**Exercise description**
For this task, retype the records below exactly.

::::::::::

-- ==== Sys2Proof/Machine/Dispatch.lean ====
section
/-! DEFINITION. The dispatch of every instruction to its meaning, one arm per row of opcode_table.json. -/

namespace Sys2Proof.Machine

def exec (i : Instr) (s : State) : Host.Outcome State Fault Refusal :=
  match i with
  -- the encoder sequencer
  | .encEnd => Sys2Proof.Machine.execEncEnd s
  | .enc1 => Sys2Proof.Machine.execEnc1 s
  | .enc2 => Sys2Proof.Machine.execEnc2 s
  -- the decoder sequencer
  | .decLenchk => Sys2Proof.Machine.execDecLenchk s
  | .decScan => Sys2Proof.Machine.execDecScan s
  | .decEnd => Sys2Proof.Machine.execDecEnd s
  | .decBadrem => Sys2Proof.Machine.execDecBadrem s
  | .dec2 => Sys2Proof.Machine.execDec2 s
  | .dec3 => Sys2Proof.Machine.execDec3 s
  -- the host port
  | .encStart => Sys2Proof.Machine.execEncStart s
  | .decStart => Sys2Proof.Machine.execDecStart s
  | .hrdReg u r => Sys2Proof.Machine.execHrdReg u r s
  | .hwrReg u r data => Sys2Proof.Machine.execHwrReg u r data s
  | .hwrIbuf u index data => Sys2Proof.Machine.execHwrIbuf u index data s
  | .hrdObuf u index => Sys2Proof.Machine.execHrdObuf u index s
  | .hill u kind index data => Sys2Proof.Machine.execHill u kind index data s
  -- the alphabet
  | .sym00 => Sys2Proof.Machine.execSym00 s
  | .sym01 => Sys2Proof.Machine.execSym01 s
  | .sym02 => Sys2Proof.Machine.execSym02 s
  | .sym03 => Sys2Proof.Machine.execSym03 s
  | .sym04 => Sys2Proof.Machine.execSym04 s
  | .sym05 => Sys2Proof.Machine.execSym05 s
  | .sym06 => Sys2Proof.Machine.execSym06 s
  | .sym07 => Sys2Proof.Machine.execSym07 s
  | .sym08 => Sys2Proof.Machine.execSym08 s
  | .sym09 => Sys2Proof.Machine.execSym09 s
  | .sym10 => Sys2Proof.Machine.execSym10 s
  | .sym11 => Sys2Proof.Machine.execSym11 s
  | .sym12 => Sys2Proof.Machine.execSym12 s
  | .sym13 => Sys2Proof.Machine.execSym13 s
  | .sym14 => Sys2Proof.Machine.execSym14 s
  | .sym15 => Sys2Proof.Machine.execSym15 s
  | .sym16 => Sys2Proof.Machine.execSym16 s
  | .sym17 => Sys2Proof.Machine.execSym17 s
  | .sym18 => Sys2Proof.Machine.execSym18 s
  | .sym19 => Sys2Proof.Machine.execSym19 s
  | .sym20 => Sys2Proof.Machine.execSym20 s
  | .sym21 => Sys2Proof.Machine.execSym21 s
  | .sym22 => Sys2Proof.Machine.execSym22 s
  | .sym23 => Sys2Proof.Machine.execSym23 s
  | .sym24 => Sys2Proof.Machine.execSym24 s
  | .sym25 => Sys2Proof.Machine.execSym25 s
  | .sym26 => Sys2Proof.Machine.execSym26 s
  | .sym27 => Sys2Proof.Machine.execSym27 s
  | .sym28 => Sys2Proof.Machine.execSym28 s
  | .sym29 => Sys2Proof.Machine.execSym29 s
  | .sym30 => Sys2Proof.Machine.execSym30 s
  | .sym31 => Sys2Proof.Machine.execSym31 s
  | .sym32 => Sys2Proof.Machine.execSym32 s
  | .sym33 => Sys2Proof.Machine.execSym33 s
  | .sym34 => Sys2Proof.Machine.execSym34 s
  | .sym35 => Sys2Proof.Machine.execSym35 s
  | .sym36 => Sys2Proof.Machine.execSym36 s
  | .sym37 => Sys2Proof.Machine.execSym37 s
  | .sym38 => Sys2Proof.Machine.execSym38 s
  | .sym39 => Sys2Proof.Machine.execSym39 s
  | .sym40 => Sys2Proof.Machine.execSym40 s
  | .sym41 => Sys2Proof.Machine.execSym41 s
  | .sym42 => Sys2Proof.Machine.execSym42 s
  | .sym43 => Sys2Proof.Machine.execSym43 s
  | .sym44 => Sys2Proof.Machine.execSym44 s
  | .invalidChar c => Sys2Proof.Machine.execInvalidChar c s

end Sys2Proof.Machine
end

::::::::::

**Output for this task**
-- ==== Sys2Proof/Machine/Dispatch.lean ====
section
/-! DEFINITION. The dispatch of every instruction to its meaning, one arm per row of opcode_table.json. -/

namespace Sys2Proof.Machine

def exec (i : Instr) (s : State) : Host.Outcome State Fault Refusal :=
  match i with
  -- the encoder sequencer
  | .encEnd => Sys2Proof.Machine.execEncEnd s
  | .enc1 => Sys2Proof.Machine.execEnc1 s
  | .enc2 => Sys2Proof.Machine.execEnc2 s
  -- the decoder sequencer
  | .decLenchk => Sys2Proof.Machine.execDecLenchk s
  | .decScan => Sys2Proof.Machine.execDecScan s
  | .decEnd => Sys2Proof.Machine.execDecEnd s
  | .decBadrem => Sys2Proof.Machine.execDecBadrem s
  | .dec2 => Sys2Proof.Machine.execDec2 s
  | .dec3 => Sys2Proof.Machine.execDec3 s
  -- the host port
  | .encStart => Sys2Proof.Machine.execEncStart s
  | .decStart => Sys2Proof.Machine.execDecStart s
  | .hrdReg u r => Sys2Proof.Machine.execHrdReg u r s
  | .hwrReg u r data => Sys2Proof.Machine.execHwrReg u r data s
  | .hwrIbuf u index data => Sys2Proof.Machine.execHwrIbuf u index data s
  | .hrdObuf u index => Sys2Proof.Machine.execHrdObuf u index s
  | .hill u kind index data => Sys2Proof.Machine.execHill u kind index data s
  -- the alphabet
  | .sym00 => Sys2Proof.Machine.execSym00 s
  | .sym01 => Sys2Proof.Machine.execSym01 s
  | .sym02 => Sys2Proof.Machine.execSym02 s
  | .sym03 => Sys2Proof.Machine.execSym03 s
  | .sym04 => Sys2Proof.Machine.execSym04 s
  | .sym05 => Sys2Proof.Machine.execSym05 s
  | .sym06 => Sys2Proof.Machine.execSym06 s
  | .sym07 => Sys2Proof.Machine.execSym07 s
  | .sym08 => Sys2Proof.Machine.execSym08 s
  | .sym09 => Sys2Proof.Machine.execSym09 s
  | .sym10 => Sys2Proof.Machine.execSym10 s
  | .sym11 => Sys2Proof.Machine.execSym11 s
  | .sym12 => Sys2Proof.Machine.execSym12 s
  | .sym13 => Sys2Proof.Machine.execSym13 s
  | .sym14 => Sys2Proof.Machine.execSym14 s
  | .sym15 => Sys2Proof.Machine.execSym15 s
  | .sym16 => Sys2Proof.Machine.execSym16 s
  | .sym17 => Sys2Proof.Machine.execSym17 s
  | .sym18 => Sys2Proof.Machine.execSym18 s
  | .sym19 => Sys2Proof.Machine.execSym19 s
  | .sym20 => Sys2Proof.Machine.execSym20 s
  | .sym21 => Sys2Proof.Machine.execSym21 s
  | .sym22 => Sys2Proof.Machine.execSym22 s
  | .sym23 => Sys2Proof.Machine.execSym23 s
  | .sym24 => Sys2Proof.Machine.execSym24 s
  | .sym25 => Sys2Proof.Machine.execSym25 s
  | .sym26 => Sys2Proof.Machine.execSym26 s
  | .sym27 => Sys2Proof.Machine.execSym27 s
  | .sym28 => Sys2Proof.Machine.execSym28 s
  | .sym29 => Sys2Proof.Machine.execSym29 s
  | .sym30 => Sys2Proof.Machine.execSym30 s
  | .sym31 => Sys2Proof.Machine.execSym31 s
  | .sym32 => Sys2Proof.Machine.execSym32 s
  | .sym33 => Sys2Proof.Machine.execSym33 s
  | .sym34 => Sys2Proof.Machine.execSym34 s
  | .sym35 => Sys2Proof.Machine.execSym35 s
  | .sym36 => Sys2Proof.Machine.execSym36 s
  | .sym37 => Sys2Proof.Machine.execSym37 s
  | .sym38 => Sys2Proof.Machine.execSym38 s
  | .sym39 => Sys2Proof.Machine.execSym39 s
  | .sym40 => Sys2Proof.Machine.execSym40 s
  | .sym41 => Sys2Proof.Machine.execSym41 s
  | .sym42 => Sys2Proof.Machine.execSym42 s
  | .sym43 => Sys2Proof.Machine.execSym43 s
  | .sym44 => Sys2Proof.Machine.execSym44 s
  | .invalidChar c => Sys2Proof.Machine.execInvalidChar c s

end Sys2Proof.Machine
end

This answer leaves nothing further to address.